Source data
══════════════════════════════

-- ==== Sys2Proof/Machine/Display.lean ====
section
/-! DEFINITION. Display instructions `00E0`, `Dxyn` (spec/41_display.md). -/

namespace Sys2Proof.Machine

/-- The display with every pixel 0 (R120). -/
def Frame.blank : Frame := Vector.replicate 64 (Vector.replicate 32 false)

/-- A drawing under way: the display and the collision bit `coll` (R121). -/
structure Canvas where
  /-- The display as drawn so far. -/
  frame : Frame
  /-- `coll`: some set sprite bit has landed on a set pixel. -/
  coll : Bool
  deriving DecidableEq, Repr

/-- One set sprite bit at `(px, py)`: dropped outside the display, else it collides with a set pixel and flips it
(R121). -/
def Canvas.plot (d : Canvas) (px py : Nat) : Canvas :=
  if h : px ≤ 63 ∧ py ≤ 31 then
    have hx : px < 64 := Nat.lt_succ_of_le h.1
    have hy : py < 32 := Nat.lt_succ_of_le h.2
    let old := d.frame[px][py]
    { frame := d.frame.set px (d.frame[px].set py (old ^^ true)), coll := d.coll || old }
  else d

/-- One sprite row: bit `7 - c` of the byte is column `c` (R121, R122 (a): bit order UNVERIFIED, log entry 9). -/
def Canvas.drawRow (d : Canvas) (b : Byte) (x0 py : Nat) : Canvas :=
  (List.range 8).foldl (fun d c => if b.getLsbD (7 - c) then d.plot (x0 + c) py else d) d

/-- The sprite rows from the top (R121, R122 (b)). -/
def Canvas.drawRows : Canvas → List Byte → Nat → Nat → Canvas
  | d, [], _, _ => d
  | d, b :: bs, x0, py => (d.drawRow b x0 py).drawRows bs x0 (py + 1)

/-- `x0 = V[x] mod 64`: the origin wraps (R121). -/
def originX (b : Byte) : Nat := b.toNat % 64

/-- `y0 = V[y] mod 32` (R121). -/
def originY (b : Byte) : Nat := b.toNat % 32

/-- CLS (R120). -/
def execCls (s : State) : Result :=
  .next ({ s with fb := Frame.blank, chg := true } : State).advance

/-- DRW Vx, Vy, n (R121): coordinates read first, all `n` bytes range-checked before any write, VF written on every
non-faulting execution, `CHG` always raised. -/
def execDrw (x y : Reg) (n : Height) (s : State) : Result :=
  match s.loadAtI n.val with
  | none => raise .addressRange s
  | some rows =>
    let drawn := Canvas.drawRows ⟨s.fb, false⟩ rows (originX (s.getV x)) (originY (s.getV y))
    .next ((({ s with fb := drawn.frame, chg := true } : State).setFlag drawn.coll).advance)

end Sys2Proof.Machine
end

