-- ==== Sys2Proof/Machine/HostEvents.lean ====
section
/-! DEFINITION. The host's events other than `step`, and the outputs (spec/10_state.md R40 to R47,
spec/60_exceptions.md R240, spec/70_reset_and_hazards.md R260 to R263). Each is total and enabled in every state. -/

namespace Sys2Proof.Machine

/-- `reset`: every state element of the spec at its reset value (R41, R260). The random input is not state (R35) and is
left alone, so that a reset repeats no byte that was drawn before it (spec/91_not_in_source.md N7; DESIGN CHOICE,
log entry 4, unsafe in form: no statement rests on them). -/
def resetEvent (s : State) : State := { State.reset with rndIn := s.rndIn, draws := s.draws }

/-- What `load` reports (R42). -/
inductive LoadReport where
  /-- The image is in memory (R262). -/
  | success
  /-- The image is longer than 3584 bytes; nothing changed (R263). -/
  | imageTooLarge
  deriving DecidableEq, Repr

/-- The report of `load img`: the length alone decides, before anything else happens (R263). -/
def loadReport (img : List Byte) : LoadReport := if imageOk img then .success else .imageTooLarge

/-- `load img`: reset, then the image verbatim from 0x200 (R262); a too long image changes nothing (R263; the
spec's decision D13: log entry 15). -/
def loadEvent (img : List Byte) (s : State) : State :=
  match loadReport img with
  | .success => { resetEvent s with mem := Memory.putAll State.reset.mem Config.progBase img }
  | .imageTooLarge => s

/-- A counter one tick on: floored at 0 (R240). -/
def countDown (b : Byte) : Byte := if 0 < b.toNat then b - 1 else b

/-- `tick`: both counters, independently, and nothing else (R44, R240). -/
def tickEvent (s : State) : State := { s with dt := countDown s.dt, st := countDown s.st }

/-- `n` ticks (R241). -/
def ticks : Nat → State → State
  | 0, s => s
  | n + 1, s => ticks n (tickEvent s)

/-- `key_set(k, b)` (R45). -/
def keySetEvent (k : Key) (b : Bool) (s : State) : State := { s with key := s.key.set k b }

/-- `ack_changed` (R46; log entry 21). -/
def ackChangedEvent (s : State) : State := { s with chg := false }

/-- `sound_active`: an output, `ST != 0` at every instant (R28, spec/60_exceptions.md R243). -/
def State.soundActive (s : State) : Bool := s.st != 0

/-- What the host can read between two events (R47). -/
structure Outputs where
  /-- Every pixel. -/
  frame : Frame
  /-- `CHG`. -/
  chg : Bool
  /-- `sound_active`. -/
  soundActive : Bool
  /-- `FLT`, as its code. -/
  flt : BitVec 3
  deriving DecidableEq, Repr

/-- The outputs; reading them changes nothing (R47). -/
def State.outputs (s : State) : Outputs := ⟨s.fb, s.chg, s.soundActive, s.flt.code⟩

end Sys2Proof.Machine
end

══════════════════════════════

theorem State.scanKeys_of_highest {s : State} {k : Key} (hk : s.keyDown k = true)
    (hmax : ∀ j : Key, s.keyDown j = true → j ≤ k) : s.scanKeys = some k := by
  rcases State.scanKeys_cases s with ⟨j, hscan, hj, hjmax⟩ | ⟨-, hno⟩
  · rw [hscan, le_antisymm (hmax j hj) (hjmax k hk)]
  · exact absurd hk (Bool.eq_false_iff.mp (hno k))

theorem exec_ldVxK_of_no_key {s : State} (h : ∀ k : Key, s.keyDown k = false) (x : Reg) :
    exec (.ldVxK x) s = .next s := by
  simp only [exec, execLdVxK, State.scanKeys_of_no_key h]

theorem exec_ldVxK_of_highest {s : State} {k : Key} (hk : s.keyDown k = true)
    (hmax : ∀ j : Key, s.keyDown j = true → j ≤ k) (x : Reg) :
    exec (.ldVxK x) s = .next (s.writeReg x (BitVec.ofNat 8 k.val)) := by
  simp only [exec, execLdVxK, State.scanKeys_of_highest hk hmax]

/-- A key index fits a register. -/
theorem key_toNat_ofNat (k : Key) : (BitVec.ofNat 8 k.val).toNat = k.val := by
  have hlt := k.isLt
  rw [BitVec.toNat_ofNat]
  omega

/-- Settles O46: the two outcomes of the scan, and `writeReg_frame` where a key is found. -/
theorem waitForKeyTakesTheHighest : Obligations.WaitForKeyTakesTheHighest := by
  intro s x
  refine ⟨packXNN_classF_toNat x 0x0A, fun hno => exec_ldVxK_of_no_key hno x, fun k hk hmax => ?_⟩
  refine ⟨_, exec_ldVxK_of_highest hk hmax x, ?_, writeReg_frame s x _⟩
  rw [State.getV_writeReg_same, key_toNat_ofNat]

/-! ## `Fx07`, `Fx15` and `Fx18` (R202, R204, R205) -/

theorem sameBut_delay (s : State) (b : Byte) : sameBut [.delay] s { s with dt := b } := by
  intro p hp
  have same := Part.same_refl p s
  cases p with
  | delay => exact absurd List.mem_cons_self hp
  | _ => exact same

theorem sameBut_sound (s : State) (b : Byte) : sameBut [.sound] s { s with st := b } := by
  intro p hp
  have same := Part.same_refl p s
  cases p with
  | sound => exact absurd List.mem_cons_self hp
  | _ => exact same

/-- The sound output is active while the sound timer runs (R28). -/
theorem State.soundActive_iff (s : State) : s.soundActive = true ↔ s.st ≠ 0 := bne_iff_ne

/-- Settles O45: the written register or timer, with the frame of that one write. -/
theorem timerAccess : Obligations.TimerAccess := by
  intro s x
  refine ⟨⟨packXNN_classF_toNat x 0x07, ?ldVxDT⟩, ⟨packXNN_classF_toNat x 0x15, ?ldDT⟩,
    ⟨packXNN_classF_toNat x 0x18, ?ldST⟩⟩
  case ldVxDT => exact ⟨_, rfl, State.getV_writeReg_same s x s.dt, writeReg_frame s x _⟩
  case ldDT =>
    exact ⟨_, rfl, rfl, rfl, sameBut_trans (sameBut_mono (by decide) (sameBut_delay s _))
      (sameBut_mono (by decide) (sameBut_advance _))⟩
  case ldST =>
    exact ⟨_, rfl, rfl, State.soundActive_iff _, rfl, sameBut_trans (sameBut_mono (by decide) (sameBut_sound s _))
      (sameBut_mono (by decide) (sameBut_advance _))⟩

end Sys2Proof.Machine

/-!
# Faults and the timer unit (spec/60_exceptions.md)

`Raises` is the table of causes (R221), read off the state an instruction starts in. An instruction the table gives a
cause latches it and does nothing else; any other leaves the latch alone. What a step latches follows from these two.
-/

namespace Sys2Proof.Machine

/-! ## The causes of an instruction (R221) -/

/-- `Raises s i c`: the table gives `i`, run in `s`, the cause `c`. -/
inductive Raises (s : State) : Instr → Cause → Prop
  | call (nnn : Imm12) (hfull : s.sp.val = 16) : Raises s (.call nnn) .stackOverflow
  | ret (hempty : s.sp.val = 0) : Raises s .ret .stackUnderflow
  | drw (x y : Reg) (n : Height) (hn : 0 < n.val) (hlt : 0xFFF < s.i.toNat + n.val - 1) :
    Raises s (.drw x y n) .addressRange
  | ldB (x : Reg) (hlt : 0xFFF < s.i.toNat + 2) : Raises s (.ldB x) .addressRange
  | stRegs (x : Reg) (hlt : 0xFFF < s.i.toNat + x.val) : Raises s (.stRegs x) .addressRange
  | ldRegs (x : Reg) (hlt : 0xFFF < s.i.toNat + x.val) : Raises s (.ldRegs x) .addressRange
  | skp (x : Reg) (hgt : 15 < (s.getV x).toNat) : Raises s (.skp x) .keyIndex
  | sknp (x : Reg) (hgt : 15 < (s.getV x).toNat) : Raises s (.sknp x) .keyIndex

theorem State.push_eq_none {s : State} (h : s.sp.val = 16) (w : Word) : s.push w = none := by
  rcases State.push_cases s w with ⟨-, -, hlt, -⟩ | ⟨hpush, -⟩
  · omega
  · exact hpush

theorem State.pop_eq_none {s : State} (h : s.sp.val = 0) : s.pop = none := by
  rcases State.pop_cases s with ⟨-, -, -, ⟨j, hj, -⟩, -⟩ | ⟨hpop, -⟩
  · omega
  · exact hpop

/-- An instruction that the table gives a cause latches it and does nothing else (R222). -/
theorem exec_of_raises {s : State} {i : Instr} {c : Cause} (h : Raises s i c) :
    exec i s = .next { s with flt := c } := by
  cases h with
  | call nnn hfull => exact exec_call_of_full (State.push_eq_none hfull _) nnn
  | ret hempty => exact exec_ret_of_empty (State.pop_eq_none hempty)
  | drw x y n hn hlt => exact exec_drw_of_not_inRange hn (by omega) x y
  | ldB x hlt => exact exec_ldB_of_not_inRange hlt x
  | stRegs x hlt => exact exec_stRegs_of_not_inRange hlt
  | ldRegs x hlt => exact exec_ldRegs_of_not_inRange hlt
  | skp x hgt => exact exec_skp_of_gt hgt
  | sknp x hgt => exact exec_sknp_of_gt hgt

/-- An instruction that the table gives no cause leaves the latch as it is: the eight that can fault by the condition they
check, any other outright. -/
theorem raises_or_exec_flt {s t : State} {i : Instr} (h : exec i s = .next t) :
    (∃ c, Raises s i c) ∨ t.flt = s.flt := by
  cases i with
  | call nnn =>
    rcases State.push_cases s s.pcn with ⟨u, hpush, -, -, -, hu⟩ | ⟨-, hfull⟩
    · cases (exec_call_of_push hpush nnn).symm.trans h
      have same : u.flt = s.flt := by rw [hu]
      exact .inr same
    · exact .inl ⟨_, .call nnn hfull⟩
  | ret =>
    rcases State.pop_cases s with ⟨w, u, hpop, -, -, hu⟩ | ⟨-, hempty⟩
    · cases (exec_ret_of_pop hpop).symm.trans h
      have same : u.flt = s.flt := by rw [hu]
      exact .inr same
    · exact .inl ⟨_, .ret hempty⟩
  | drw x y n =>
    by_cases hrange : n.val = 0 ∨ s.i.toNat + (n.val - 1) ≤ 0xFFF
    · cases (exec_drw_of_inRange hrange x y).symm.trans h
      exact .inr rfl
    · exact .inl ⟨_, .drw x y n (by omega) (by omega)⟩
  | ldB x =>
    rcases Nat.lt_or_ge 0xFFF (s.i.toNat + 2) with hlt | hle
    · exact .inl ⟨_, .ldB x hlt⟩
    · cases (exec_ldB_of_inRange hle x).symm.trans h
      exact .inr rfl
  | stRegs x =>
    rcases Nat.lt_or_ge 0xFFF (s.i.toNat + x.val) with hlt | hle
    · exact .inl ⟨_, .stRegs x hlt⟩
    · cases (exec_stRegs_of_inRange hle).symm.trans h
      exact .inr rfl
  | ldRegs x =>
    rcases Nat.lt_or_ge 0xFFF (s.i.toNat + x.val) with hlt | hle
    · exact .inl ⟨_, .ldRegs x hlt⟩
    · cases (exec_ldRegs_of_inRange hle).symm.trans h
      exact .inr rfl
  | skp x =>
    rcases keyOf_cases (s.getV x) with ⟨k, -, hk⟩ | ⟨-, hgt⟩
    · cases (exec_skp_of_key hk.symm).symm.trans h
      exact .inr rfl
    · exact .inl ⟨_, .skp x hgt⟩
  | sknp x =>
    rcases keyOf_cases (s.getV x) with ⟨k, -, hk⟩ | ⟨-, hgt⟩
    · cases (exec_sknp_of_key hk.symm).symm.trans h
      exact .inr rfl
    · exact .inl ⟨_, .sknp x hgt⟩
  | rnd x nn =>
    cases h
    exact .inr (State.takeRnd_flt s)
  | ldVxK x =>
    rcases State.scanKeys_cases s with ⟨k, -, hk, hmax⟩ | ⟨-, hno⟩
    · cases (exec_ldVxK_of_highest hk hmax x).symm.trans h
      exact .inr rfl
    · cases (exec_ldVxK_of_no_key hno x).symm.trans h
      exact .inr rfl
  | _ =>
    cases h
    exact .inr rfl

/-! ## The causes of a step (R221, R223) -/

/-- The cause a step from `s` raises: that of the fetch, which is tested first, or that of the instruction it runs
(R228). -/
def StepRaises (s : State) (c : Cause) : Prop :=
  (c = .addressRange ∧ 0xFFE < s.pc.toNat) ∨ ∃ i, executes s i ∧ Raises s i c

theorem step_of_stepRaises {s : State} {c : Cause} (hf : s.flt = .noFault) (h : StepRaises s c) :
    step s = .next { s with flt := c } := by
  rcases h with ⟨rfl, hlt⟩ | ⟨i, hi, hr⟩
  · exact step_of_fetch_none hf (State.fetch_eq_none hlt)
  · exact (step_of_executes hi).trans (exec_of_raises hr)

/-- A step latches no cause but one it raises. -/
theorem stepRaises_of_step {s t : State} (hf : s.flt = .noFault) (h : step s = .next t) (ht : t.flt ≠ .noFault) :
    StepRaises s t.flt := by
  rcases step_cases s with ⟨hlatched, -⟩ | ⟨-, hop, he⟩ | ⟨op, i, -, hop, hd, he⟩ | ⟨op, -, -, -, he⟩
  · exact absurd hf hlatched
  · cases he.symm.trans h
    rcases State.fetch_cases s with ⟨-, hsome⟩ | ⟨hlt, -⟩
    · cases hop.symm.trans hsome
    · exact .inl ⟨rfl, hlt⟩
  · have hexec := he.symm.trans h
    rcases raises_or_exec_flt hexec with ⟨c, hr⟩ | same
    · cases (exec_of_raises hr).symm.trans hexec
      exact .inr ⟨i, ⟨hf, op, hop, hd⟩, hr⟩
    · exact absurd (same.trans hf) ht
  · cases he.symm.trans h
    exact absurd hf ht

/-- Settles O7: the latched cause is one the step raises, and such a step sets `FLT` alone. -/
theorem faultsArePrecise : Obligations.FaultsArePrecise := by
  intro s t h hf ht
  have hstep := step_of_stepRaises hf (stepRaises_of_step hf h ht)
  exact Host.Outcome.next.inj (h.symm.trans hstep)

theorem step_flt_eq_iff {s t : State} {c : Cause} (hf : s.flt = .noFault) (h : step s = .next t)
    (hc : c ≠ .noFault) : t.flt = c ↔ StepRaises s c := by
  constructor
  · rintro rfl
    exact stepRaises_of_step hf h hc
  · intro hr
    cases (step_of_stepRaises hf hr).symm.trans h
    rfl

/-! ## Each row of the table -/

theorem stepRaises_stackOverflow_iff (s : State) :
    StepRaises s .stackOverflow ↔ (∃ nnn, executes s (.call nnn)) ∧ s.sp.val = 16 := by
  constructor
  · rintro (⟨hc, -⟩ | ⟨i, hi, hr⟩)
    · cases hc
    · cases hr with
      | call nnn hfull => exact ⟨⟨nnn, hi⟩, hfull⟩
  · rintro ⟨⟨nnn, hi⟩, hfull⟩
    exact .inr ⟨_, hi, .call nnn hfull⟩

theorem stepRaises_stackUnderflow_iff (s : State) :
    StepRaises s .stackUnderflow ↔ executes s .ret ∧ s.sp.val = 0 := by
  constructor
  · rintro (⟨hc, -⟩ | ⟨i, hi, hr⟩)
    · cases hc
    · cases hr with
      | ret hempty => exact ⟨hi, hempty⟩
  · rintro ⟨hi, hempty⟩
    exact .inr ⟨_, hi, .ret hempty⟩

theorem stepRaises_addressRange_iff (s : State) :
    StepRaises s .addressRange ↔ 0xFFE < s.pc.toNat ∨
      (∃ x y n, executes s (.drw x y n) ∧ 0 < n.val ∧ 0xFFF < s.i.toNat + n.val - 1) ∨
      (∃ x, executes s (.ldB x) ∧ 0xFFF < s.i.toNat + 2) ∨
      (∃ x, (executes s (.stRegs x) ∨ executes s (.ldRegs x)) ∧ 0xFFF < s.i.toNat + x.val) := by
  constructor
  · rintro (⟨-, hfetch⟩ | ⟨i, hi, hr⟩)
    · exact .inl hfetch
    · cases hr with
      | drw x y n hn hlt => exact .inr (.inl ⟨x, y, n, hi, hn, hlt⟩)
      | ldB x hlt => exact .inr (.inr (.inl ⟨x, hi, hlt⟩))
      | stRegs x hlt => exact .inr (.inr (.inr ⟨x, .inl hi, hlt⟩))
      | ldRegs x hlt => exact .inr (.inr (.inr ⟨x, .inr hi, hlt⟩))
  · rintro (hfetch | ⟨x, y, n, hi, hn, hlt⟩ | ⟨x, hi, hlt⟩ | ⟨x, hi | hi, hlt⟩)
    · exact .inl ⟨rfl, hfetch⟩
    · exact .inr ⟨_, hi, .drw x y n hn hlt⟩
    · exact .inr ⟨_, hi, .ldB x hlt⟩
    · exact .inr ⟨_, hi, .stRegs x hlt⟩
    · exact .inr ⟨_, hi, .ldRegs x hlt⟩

══════════════════════════════

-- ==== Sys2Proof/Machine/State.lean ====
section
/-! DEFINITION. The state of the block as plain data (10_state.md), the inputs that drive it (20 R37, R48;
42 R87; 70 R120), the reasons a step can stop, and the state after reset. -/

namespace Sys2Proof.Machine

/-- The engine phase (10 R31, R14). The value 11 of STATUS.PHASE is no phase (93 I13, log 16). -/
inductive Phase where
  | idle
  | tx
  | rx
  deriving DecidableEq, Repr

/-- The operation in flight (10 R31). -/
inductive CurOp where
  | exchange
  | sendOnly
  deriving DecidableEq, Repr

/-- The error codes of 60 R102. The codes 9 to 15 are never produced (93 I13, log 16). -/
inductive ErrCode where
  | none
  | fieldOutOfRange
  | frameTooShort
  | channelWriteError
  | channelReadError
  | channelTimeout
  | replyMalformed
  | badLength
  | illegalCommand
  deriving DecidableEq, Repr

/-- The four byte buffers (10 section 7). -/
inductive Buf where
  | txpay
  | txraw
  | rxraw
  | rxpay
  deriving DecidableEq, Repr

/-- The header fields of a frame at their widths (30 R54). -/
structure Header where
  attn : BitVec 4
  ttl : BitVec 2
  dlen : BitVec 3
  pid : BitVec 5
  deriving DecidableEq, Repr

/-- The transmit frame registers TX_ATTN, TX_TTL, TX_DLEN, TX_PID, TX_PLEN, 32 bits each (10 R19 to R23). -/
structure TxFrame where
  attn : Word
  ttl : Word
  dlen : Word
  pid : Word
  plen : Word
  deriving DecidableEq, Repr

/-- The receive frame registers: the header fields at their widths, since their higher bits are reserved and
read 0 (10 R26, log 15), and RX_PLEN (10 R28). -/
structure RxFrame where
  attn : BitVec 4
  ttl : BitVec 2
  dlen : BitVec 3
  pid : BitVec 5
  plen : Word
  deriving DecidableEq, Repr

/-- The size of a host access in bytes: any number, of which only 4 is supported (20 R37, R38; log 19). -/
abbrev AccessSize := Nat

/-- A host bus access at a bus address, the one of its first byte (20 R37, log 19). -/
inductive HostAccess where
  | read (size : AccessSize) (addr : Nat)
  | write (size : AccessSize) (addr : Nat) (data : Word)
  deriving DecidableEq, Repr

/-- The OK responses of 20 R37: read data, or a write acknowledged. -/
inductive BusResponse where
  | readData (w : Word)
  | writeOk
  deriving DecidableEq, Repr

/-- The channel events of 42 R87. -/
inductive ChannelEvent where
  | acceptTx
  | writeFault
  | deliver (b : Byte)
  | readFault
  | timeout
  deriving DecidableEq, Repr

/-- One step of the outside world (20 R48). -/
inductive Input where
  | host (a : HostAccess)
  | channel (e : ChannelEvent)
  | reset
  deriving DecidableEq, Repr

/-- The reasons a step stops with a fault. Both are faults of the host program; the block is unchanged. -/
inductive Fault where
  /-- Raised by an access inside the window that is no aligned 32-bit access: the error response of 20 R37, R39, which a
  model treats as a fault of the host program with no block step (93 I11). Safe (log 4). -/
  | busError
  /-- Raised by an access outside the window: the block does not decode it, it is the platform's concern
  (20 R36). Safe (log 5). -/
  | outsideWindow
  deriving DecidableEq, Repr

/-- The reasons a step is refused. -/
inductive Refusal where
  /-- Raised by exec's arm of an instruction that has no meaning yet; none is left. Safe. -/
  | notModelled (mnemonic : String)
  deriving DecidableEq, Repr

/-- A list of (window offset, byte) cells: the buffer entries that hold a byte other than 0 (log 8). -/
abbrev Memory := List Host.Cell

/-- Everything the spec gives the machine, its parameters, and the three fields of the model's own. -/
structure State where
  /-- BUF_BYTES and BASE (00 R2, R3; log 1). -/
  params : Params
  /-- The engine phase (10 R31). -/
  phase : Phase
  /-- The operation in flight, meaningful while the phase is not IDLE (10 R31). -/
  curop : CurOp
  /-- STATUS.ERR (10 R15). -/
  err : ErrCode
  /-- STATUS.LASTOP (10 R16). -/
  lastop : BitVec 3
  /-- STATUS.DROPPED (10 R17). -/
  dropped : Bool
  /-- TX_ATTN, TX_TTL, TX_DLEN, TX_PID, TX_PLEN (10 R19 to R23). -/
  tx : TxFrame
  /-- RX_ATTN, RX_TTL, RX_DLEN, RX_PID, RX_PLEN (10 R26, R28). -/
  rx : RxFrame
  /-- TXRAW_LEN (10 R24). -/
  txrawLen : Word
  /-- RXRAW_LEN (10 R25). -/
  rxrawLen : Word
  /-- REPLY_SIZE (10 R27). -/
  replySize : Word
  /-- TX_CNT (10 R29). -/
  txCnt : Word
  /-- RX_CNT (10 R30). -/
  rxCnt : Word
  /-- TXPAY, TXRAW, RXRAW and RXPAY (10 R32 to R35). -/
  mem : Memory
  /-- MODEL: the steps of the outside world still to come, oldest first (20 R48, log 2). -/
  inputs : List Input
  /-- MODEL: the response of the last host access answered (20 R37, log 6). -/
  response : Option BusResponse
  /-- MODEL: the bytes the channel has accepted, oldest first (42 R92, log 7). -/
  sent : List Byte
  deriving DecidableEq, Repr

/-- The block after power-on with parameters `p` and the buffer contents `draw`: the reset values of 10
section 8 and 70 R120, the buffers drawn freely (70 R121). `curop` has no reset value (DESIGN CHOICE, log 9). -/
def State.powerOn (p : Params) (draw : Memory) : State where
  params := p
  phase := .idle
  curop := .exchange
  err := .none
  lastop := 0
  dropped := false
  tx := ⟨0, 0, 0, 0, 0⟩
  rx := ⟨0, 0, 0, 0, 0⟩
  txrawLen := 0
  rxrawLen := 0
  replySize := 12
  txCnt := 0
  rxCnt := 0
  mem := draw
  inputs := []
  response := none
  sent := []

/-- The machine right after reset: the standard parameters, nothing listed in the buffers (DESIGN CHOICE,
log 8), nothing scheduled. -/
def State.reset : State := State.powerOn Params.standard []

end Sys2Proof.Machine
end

══════════════════════════════

*WHAT THE TASK REQUIRES*
An exact copy of the lines above, from the one containing "(.skp x) .keyIndex" through the one containing "s.pop = none := by", is the whole of the answer.

*TASK ANSWER*
  | skp (x : Reg) (hgt : 15 < (s.getV x).toNat) : Raises s (.skp x) .keyIndex
  | sknp (x : Reg) (hgt : 15 < (s.getV x).toNat) : Raises s (.sknp x) .keyIndex

theorem State.push_eq_none {s : State} (h : s.sp.val = 16) (w : Word) : s.push w = none := by
  rcases State.push_cases s w with ⟨-, -, hlt, -⟩ | ⟨hpush, -⟩
  · omega
  · exact hpush

theorem State.pop_eq_none {s : State} (h : s.sp.val = 0) : s.pop = none := by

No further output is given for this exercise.